-- ==== Sys2Proof/Laws/Events.lean ====
section
/-! SUPPORT. Induction over what an event is made of: folds over numbered parts, the boiler's moves (R139), a grant
round (R118), and the settling that ends an event of the plant; what a grant needs (R117, R118); what a recomputation of the
flow setpoint does (R149, R163); and the store at a reset (R189). -/

namespace Sys2Proof.Machine

/-- What every step of a fold keeps, the fold keeps. -/
theorem foldl_induct {α : Type} (P : State → Prop) (f : State → α → State) (l : List α)
    (h : ∀ s a, a ∈ l → P s → P (f s a)) (s : State) (hs : P s) : P (l.foldl f s) := by
  induction l generalizing s with
  | nil => exact hs
  | cons a l ih =>
    exact ih (fun s b hb => h s b (List.mem_cons_of_mem a hb)) _ (h s a (List.mem_cons_self ..) hs)

/-- What every move of the boiler controller keeps, its moves within an event keep. -/
theorem boilerMoves_induct (P : State → Prop) (before : Nat → Nat)
    (h : ∀ s cue t, P s → s.boilerMove before cue = some t → P t) (fuel : Nat) (cue : Cue) (s : State) (hs : P s) :
    P (boilerMoves before fuel cue s) := by
  induction fuel generalizing cue s with
  | zero => exact hs
  | succ n ih =>
    simp only [boilerMoves]
    split
    · exact hs
    · next t ht => exact ih _ _ (h s cue t hs ht)

/-- What every grant keeps, a grant round keeps. -/
theorem grantRound_induct (P : State → Prop) (h : ∀ s e, P s → s.nextGrant = some e → P (s.grant e)) (s : State)
    (hs : P s) : P s.grantRound := by
  have : ∀ n (s : State), P s → P (grantRoundUpTo n s) := by
    intro n
    induction n with
    | zero => intro s hs; exact hs
    | succ n ih =>
      intro s hs
      simp only [grantRoundUpTo]
      split
      · exact hs
      · next e he => exact ih _ (h s e hs he)
  exact this _ s hs

/-- A grant is of an eligible entry of the queue, with a unit free (R117, R118). -/
theorem nextGrant_some (s : State) (e : Entry) (h : s.nextGrant = some e) :
    s.unitsInUse < s.cfg.boiler.motorAllowance ∧ e ∈ s.arbiter.queue ∧ s.eligible e = true := by
  unfold State.nextGrant at h
  split at h
  · next hu =>
    refine ⟨hu, ?_, List.find?_some h⟩
    have := List.mem_of_find?_eq_some h
    simp only [grantOrder, List.mem_append, List.mem_filter] at this
    rcases this with ((h | h) | h) | h <;> exact h.1
  · exact absurd h (by simp)

/-- An eligible entry's head takes its operation, with the link OK and the supply OK (R117). -/
theorem eligible_spec (s : State) (e : Entry) (h : s.eligible e = true) :
    s.link.fault = false ∧ s.field.supplyOk = true ∧ headTakes (s.head e.slot).state e.op = true ∧
      e.deferred = false ∧ s.gatedClosing e = false := by
  simp only [State.eligible, Bool.and_eq_true, Bool.not_eq_true'] at h
  exact ⟨h.1.1.1.1, h.1.1.1.2, h.1.1.2, h.1.2, h.2⟩

/-- What a table judged, the marks and every grant keep, entering a boiler state keeps, once it holds of the new record
(R118). -/
theorem enterState_induct (P : State → Prop) (b : Boiler) (s : State) (hj : ∀ s, P s → P s.judgeTable)
    (hr : ∀ s, P s → P s.remark) (hg : ∀ s e, P s → s.nextGrant = some e → P (s.grant e)) (hs : P (s.setBoiler b)) :
    P (s.enterState b) :=
  grantRound_induct P hg _ (hr _ (hj _ hs))

/-- What the moves of the boiler, the marks, every grant, the next transaction and the pump keep, settling keeps. -/
theorem settleWith_induct (P : State → Prop) (before : Nat → Nat) (cue : Cue) (s : State)
    (hb : ∀ s cue t, P s → s.boilerMove before cue = some t → P t) (hr : ∀ s, P s → P s.remark)
    (hg : ∀ s e, P s → s.nextGrant = some e → P (s.grant e)) (hn : ∀ s, P s → P s.nextTransaction)
    (hp : ∀ s, P s → P s.setPump) (hs : P s) : P (s.settleWith before cue) :=
  hp _ (hn _ (grantRound_induct P hg _ (hr _ (boilerMoves_induct P before hb _ _ _ hs))))

/-- An event of the plant outside an acting reset: its effect, then the settling, then the transmit lists. -/
theorem plantEvent_free (s : State) (f : State → State) (h : s.acting = none) :
    s.plantEvent f = ((f s).settle s).endEvent := by simp [State.plantEvent, h]

/-- While a WARM reset acts no event of the plant does anything (R104). -/
theorem plantEvent_acting (s : State) (f : State → State) (h : s.acting ≠ none) : s.plantEvent f = s := by
  have : s.acting.isSome = true := by simpa [Option.isSome_iff_ne_none] using h
  simp [State.plantEvent, this]

theorem event_free (s : State) (f : State → State) (h : s.acting = none) : s.event f = (f s).endEvent := by
  simp [State.event, h]

theorem event_acting (s : State) (f : State → State) (h : s.acting ≠ none) : s.event f = s := by
  have : s.acting.isSome = true := by simpa [Option.isSome_iff_ne_none] using h
  simp [State.event, this]

/-! ## Flow setpoint and ramp (R149, R163) -/

/-- A ramp handed over from the present output leaves the output; it runs unless the target is the output (R163). -/
theorem handRamp_present (s : State) (target : Nat) :
    s.handRamp s.field.output target = s.setField { s.field with
      ramp := if target = s.field.output then none
        else some { start := s.field.output, target, next := 1, timer := s.cfg.boiler.rampStep } } := by
  unfold State.handRamp
  split <;> simp_all

/-- All that a recomputation does: the record has the flow setpoint of the served set as it stands, and in FIRING a
changed modulation target hands over a ramp from the present output (R130, R149). -/
theorem recomputeFlow_eq (s : State) :
    s.recomputeFlow = s.withFlow.setField { s.field with
      ramp := if s.boiler.state = .firing ∧ s.withFlow.boiler.modulationTarget ≠ s.boiler.modulationTarget then
          if s.withFlow.boiler.modulationTarget = s.field.output then none
          else some { start := s.field.output, target := s.withFlow.boiler.modulationTarget, next := 1
                      timer := s.cfg.boiler.rampStep }
        else s.field.ramp } := by
  by_cases h : s.boiler.state = .firing ∧ s.withFlow.boiler.modulationTarget ≠ s.boiler.modulationTarget
  · rw [if_pos h]
    exact (if_pos h).trans (handRamp_present s.withFlow _)
  · rw [if_neg h]
    exact if_neg h

/-! ## The store at a reset (R189) -/

/-- A failing check value is not the right one. -/
theorem failingCheck_ne (right free : Nat) : failingCheck right free ≠ right := by
  unfold failingCheck
  split <;> omega

/-- Every value but the right one is a failing check value. -/
theorem failingCheck_surjective (right n : Nat) (h : n ≠ right) : ∃ free, failingCheck right free = n := by
  by_cases hlt : n < right
  · exact ⟨n, by simp [failingCheck, hlt]⟩
  · exact ⟨n - 1, by unfold failingCheck; split <;> omega⟩

@[simp] theorem cut_imageValid (x : Store) : x.cut.imageValid = false := rfl
@[simp] theorem cut_writing (x : Store) : x.cut.writing = none := rfl

/-- The check value of an image left part written fails. -/
theorem cut_check_ne (x : Store) : x.cut.check ≠ Config.checkValue x.cut.image := failingCheck_ne _ _

/-- A reset with no write in progress leaves the store as it is. -/
@[simp] theorem afterReset_idle (x : Store) (h : x.writing = none) : x.afterReset = x := by simp [Store.afterReset, h]

/-- A reset with a write in progress cuts it short. -/
@[simp] theorem afterReset_writing (x : Store) (h : x.writing ≠ none) : x.afterReset = x.cut := by
  simp [Store.afterReset, Option.isSome_iff_ne_none.mpr h]

@[simp] theorem afterReset_none (x : Store) : x.afterReset.writing = none := by
  by_cases h : x.writing = none <;> simp [h]

end Sys2Proof.Machine
end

**Aim of the exercise**
Begin at the line that has "P (s.enterState b)" in the entries above; stop after the line that has "hp _ (hn _ (grantRound_induct". Transcribe exactly those lines and no others.

**Written response**
    P (s.enterState b) :=
  grantRound_induct P hg _ (hr _ (hj _ hs))

/-- What the moves of the boiler, the marks, every grant, the next transaction and the pump keep, settling keeps. -/
theorem settleWith_induct (P : State → Prop) (before : Nat → Nat) (cue : Cue) (s : State)
    (hb : ∀ s cue t, P s → s.boilerMove before cue = some t → P t) (hr : ∀ s, P s → P s.remark)
    (hg : ∀ s e, P s → s.nextGrant = some e → P (s.grant e)) (hn : ∀ s, P s → P s.nextTransaction)
    (hp : ∀ s, P s → P s.setPump) (hs : P s) : P (s.settleWith before cue) :=
  hp _ (hn _ (grantRound_induct P hg _ (hr _ (boilerMoves_induct P before hb _ _ _ hs))))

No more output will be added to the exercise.